◆ What is required:
Your job is to report every line of the entries that has "chainByte".

━━━ Records supplied

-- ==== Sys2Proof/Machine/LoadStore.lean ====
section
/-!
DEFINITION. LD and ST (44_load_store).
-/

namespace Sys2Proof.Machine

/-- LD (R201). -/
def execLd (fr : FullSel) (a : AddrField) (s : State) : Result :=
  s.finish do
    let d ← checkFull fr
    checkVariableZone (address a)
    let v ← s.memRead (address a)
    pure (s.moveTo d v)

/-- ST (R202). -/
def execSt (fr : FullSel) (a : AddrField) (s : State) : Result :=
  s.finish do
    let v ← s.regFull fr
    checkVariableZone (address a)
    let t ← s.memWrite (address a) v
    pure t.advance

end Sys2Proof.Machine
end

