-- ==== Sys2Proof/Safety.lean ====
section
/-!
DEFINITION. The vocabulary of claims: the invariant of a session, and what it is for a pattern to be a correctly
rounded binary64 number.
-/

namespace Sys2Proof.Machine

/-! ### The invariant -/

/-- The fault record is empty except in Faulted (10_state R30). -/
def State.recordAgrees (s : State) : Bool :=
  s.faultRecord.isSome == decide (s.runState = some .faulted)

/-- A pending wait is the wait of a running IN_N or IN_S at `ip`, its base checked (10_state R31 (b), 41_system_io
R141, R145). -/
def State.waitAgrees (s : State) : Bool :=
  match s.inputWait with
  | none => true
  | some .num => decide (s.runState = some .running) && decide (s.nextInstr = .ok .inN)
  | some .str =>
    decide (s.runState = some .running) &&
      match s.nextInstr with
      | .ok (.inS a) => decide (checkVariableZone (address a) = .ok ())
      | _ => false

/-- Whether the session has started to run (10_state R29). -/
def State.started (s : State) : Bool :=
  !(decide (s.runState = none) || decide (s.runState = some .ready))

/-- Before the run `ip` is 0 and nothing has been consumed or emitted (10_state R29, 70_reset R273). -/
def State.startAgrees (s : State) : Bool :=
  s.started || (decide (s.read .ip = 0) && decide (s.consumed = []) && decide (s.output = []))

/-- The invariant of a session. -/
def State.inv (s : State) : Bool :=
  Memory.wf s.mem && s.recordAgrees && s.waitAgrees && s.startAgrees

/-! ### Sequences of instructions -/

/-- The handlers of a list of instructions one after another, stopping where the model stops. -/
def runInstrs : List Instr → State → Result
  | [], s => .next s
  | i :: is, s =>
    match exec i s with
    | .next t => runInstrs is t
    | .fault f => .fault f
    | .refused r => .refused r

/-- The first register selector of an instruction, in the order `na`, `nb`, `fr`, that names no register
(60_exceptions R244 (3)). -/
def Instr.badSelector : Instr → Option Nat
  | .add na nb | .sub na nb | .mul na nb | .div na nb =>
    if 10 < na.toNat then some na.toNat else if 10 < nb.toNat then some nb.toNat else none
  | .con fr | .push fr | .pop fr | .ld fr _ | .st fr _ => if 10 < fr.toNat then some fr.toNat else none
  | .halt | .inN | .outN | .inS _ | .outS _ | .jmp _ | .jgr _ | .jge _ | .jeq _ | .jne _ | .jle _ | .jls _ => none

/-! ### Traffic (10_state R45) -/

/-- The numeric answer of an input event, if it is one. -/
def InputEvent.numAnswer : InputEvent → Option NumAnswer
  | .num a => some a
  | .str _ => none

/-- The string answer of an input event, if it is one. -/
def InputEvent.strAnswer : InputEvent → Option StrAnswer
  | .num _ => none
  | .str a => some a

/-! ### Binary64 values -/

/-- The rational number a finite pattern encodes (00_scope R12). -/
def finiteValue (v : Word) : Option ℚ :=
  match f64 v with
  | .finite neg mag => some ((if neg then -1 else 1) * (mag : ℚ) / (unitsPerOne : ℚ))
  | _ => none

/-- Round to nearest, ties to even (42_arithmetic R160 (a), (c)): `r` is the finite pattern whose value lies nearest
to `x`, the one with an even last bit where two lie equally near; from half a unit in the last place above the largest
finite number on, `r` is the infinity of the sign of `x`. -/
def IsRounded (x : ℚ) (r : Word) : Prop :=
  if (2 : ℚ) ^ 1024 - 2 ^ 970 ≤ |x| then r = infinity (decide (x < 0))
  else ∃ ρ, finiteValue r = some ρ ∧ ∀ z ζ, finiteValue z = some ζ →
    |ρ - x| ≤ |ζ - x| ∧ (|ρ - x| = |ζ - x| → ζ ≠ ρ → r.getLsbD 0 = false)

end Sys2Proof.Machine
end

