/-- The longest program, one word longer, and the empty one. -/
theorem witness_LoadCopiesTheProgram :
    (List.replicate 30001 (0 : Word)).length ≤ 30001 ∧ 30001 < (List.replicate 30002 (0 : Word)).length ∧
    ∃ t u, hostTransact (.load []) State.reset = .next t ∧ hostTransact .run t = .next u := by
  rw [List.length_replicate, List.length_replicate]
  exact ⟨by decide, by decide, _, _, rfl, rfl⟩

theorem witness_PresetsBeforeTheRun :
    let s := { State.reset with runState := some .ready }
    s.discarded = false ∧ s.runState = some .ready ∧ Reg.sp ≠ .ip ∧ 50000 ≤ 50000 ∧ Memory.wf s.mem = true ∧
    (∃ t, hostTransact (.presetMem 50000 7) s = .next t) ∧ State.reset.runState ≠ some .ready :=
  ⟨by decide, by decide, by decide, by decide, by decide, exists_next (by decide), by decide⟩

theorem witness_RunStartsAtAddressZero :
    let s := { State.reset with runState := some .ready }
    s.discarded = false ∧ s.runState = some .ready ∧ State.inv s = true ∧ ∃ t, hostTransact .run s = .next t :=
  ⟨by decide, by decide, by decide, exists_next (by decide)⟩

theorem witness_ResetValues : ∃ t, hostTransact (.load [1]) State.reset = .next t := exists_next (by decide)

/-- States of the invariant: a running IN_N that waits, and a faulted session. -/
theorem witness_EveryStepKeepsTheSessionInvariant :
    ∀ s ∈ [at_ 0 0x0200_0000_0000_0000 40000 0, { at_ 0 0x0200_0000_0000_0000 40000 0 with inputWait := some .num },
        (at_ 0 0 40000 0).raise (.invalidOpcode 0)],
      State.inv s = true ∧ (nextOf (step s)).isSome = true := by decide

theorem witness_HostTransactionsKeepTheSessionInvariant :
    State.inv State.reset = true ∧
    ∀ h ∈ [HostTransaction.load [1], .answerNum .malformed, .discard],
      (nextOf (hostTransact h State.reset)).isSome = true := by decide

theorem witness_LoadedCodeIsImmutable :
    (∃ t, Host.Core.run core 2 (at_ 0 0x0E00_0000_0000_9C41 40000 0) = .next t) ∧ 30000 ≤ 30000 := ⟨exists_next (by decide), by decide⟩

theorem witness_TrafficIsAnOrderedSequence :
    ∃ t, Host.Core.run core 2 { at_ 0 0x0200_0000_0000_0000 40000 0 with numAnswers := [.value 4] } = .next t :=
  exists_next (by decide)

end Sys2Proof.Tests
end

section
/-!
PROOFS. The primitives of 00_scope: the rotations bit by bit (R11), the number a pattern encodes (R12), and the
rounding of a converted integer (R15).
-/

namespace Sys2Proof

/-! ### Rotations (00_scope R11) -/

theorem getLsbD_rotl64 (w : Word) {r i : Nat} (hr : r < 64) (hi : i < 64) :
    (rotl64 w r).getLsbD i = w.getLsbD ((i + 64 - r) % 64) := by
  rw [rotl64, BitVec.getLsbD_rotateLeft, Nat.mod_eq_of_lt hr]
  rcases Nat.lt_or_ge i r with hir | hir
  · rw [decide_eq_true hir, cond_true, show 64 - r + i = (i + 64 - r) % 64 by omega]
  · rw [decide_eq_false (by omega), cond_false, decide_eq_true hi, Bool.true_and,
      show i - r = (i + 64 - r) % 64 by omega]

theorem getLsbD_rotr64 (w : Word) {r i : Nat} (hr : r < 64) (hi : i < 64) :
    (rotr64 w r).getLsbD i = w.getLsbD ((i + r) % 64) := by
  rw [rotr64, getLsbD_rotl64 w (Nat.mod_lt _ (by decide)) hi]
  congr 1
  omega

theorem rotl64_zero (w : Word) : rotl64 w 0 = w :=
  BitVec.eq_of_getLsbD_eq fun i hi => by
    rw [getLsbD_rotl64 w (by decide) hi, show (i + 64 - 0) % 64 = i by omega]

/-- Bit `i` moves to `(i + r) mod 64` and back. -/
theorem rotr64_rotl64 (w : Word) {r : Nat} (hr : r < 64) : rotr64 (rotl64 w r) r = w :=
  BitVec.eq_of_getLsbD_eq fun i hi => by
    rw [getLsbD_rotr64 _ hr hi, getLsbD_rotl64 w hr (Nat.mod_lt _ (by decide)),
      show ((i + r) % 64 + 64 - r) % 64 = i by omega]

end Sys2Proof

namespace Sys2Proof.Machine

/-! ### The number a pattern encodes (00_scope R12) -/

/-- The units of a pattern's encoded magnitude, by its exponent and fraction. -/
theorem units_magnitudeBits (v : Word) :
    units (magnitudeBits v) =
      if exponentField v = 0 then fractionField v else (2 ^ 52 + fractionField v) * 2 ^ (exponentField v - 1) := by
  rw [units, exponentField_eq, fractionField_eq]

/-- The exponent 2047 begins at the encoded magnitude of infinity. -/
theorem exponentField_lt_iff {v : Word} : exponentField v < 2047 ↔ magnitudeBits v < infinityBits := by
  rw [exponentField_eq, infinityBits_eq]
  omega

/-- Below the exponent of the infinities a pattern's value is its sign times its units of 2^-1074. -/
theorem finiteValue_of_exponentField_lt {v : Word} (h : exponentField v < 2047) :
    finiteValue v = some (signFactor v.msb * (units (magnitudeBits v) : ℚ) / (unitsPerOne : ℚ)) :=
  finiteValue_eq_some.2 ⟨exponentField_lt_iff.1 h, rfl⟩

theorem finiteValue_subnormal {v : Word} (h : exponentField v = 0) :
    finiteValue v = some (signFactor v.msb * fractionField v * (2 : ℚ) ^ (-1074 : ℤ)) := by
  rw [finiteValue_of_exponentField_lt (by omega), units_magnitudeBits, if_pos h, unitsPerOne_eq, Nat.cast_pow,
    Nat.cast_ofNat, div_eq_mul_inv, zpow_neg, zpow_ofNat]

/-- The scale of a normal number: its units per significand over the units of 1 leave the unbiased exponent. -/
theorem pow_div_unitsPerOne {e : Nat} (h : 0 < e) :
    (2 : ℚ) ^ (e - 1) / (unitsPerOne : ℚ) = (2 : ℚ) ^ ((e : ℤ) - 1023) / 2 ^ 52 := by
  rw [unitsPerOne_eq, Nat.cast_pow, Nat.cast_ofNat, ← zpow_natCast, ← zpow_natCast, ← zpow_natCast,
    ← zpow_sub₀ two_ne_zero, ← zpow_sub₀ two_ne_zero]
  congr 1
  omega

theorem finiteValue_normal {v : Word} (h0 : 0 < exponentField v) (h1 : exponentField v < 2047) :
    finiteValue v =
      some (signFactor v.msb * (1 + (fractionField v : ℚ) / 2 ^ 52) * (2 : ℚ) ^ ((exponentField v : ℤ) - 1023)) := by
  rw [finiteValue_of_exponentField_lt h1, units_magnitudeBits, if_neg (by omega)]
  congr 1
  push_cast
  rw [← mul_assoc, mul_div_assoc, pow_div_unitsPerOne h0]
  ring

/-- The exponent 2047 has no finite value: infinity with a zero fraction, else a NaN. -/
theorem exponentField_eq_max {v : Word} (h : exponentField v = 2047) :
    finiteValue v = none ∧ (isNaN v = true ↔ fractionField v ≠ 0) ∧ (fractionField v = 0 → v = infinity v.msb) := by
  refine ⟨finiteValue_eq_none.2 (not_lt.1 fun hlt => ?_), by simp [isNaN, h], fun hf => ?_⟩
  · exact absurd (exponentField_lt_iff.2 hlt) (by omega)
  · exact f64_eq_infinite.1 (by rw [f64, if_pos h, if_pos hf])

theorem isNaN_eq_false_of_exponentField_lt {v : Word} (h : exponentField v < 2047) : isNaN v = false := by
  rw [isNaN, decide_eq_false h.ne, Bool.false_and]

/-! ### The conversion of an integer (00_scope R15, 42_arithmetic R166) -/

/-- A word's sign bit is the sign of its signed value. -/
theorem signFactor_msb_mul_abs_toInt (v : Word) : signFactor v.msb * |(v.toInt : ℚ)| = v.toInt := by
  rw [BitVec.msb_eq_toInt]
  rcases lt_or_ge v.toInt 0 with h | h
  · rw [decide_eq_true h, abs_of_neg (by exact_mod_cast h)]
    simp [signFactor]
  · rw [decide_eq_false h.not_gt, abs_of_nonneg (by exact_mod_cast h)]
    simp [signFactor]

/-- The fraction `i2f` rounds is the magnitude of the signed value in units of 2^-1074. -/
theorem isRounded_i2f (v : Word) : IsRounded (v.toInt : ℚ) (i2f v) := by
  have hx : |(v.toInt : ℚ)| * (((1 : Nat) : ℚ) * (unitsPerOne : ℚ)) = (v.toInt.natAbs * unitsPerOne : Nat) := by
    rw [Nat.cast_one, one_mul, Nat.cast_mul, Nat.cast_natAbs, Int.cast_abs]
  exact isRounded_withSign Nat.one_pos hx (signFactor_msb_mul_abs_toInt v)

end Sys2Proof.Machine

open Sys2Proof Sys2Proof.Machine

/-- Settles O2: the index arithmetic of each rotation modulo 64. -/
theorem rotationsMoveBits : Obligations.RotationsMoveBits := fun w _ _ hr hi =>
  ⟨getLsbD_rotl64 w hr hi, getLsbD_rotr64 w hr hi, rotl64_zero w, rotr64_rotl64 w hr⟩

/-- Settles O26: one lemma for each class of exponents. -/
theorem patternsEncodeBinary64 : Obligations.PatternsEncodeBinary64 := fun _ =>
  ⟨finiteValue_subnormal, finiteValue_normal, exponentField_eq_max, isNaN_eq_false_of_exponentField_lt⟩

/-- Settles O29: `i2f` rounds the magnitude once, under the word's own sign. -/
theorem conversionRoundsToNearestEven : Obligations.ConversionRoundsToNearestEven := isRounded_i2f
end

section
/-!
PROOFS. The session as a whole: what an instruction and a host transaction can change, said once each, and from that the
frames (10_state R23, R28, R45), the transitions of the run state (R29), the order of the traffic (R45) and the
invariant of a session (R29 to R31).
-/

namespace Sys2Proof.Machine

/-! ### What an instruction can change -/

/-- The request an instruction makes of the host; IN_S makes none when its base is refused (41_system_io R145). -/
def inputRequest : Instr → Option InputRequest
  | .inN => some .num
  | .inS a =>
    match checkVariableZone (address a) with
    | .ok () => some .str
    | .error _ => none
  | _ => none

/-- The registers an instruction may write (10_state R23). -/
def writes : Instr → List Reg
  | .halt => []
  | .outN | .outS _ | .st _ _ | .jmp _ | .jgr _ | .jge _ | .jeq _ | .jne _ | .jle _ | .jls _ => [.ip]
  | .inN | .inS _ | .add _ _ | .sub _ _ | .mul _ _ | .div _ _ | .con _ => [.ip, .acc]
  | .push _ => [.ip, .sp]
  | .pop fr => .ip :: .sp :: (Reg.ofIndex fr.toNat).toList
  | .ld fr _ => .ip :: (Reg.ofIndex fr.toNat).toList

━━━━━━
━━━ Records supplied

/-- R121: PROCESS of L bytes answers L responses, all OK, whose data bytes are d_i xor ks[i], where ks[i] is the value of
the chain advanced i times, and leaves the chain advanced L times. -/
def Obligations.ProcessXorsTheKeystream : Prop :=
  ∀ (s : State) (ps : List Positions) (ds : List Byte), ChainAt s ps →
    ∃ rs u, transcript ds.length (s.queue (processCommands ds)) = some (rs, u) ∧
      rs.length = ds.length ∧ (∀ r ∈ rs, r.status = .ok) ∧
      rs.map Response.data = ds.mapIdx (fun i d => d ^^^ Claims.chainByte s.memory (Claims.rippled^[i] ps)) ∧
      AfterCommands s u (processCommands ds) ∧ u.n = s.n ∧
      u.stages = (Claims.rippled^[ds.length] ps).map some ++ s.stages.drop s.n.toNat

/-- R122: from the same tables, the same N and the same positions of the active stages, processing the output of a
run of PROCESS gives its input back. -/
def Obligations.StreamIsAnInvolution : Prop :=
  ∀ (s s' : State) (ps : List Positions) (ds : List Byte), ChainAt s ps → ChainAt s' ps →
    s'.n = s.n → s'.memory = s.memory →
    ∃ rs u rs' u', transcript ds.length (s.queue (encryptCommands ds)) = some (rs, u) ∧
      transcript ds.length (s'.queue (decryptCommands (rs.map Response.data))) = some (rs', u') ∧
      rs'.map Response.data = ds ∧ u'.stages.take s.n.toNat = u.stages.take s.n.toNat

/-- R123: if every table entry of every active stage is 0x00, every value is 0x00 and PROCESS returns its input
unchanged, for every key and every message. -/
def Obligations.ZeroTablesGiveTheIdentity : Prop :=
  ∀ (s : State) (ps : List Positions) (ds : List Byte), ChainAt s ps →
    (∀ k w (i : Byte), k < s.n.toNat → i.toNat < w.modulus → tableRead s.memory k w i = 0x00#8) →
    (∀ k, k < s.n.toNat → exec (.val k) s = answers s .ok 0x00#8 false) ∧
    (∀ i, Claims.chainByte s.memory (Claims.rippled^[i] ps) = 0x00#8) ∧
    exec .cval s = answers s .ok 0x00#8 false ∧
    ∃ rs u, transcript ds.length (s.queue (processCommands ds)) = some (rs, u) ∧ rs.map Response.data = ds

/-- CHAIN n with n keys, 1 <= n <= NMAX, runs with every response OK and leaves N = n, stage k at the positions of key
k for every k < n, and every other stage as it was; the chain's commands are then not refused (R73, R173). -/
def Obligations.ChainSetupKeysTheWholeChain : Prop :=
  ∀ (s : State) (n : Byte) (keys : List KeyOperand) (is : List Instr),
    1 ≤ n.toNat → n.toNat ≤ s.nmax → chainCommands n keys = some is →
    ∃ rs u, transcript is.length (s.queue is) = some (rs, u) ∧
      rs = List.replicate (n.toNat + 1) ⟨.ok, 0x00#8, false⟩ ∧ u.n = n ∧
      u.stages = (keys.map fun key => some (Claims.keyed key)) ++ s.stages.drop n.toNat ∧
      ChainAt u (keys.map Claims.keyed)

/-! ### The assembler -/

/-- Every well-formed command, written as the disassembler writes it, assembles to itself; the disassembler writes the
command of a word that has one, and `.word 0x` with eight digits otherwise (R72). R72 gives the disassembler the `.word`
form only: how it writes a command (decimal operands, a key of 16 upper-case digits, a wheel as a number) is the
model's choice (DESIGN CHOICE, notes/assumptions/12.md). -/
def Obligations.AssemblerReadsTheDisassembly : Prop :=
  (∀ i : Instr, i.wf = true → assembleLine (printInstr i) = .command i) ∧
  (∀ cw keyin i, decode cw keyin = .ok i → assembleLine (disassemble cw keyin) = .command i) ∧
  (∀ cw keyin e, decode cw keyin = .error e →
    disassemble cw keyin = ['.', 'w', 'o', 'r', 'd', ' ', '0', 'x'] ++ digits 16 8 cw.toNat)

━━━━━━
━━━ Records supplied

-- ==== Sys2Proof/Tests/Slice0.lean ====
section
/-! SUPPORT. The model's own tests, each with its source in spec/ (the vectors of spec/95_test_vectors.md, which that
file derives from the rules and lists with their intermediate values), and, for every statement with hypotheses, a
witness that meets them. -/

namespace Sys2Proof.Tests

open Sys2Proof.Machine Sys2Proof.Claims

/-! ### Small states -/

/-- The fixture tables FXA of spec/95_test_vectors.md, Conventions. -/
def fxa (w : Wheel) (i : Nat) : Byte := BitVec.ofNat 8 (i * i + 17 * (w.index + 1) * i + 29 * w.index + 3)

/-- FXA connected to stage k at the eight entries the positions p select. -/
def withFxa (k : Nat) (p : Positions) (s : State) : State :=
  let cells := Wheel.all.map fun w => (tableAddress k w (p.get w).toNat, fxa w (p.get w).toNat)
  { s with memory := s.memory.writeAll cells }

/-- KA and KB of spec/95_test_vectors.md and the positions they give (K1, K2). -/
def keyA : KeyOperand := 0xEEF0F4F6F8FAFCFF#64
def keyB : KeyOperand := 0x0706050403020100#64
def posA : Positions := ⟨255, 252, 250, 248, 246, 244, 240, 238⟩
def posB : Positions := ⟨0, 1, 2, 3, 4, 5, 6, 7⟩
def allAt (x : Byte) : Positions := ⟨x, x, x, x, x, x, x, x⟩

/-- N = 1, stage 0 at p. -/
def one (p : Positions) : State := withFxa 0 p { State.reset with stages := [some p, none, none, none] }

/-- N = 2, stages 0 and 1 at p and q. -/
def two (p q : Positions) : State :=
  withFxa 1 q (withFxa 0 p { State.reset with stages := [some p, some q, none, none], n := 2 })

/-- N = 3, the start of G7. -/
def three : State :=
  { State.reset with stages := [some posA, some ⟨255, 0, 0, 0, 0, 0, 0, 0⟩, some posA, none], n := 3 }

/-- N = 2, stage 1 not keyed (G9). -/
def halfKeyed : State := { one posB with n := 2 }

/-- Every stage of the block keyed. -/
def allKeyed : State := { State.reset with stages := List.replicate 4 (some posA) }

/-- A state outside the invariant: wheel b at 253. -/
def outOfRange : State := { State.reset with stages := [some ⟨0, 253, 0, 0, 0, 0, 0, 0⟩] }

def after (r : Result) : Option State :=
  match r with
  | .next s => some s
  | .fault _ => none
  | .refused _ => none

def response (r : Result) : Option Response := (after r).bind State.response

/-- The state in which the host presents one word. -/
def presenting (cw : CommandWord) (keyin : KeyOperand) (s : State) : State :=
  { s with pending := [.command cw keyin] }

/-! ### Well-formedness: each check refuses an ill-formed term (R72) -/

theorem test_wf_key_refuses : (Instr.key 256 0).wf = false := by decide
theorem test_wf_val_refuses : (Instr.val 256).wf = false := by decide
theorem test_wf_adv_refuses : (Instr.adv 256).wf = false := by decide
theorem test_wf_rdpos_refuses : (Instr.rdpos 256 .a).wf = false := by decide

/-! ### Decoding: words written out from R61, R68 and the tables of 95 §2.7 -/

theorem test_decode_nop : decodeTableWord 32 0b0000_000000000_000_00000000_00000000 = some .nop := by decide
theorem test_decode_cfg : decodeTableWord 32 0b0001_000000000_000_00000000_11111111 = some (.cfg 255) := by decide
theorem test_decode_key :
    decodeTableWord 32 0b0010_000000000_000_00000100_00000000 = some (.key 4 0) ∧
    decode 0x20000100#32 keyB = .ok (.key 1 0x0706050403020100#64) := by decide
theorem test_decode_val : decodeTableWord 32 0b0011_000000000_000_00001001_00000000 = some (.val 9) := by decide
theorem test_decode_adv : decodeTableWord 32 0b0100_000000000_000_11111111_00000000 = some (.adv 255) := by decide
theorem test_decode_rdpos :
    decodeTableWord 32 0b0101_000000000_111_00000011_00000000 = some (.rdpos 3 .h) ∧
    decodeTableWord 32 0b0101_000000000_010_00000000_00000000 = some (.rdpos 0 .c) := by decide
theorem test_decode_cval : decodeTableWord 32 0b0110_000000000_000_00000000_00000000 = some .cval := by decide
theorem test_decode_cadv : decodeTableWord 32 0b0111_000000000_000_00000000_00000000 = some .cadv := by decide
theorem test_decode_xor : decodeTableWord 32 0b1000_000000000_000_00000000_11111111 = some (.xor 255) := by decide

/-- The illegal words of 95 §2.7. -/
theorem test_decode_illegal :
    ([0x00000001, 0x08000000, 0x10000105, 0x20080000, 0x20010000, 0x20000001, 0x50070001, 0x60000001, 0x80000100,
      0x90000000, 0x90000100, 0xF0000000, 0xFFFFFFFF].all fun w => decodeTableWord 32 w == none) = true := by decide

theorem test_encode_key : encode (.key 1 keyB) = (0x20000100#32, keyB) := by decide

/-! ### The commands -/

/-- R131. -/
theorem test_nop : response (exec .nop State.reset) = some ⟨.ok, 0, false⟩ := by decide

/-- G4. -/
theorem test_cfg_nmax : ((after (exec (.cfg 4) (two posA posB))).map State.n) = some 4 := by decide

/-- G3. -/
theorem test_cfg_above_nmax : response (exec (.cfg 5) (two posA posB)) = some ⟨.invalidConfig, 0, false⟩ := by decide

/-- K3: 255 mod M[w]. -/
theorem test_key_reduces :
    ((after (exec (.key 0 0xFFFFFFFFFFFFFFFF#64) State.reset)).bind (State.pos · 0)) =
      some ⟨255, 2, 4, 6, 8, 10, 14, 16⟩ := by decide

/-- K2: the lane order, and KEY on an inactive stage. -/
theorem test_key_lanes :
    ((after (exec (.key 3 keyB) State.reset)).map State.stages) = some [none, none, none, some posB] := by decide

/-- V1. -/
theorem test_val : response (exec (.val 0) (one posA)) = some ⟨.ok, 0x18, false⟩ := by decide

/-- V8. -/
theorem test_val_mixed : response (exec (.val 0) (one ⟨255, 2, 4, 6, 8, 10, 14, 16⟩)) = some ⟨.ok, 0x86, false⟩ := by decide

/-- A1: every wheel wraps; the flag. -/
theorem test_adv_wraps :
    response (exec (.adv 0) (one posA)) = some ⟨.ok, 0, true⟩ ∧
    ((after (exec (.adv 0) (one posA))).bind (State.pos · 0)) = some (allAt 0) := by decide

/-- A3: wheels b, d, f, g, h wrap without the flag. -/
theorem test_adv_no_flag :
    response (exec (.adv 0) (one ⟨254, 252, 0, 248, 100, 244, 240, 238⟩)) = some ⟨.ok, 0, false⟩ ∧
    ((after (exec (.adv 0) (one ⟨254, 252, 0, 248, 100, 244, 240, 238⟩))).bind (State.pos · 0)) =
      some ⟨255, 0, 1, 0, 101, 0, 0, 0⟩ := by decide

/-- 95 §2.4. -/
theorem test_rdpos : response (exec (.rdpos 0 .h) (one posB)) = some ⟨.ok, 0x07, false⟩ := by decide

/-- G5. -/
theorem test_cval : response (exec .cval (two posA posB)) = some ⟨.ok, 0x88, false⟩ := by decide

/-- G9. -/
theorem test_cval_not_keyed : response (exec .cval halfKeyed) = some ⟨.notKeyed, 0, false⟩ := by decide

━━━━━━

◆ Task answer:
      rs.map Response.data = ds.mapIdx (fun i d => d ^^^ Claims.chainByte s.memory (Claims.rippled^[i] ps)) ∧
    (∀ i, Claims.chainByte s.memory (Claims.rippled^[i] ps) = 0x00#8) ∧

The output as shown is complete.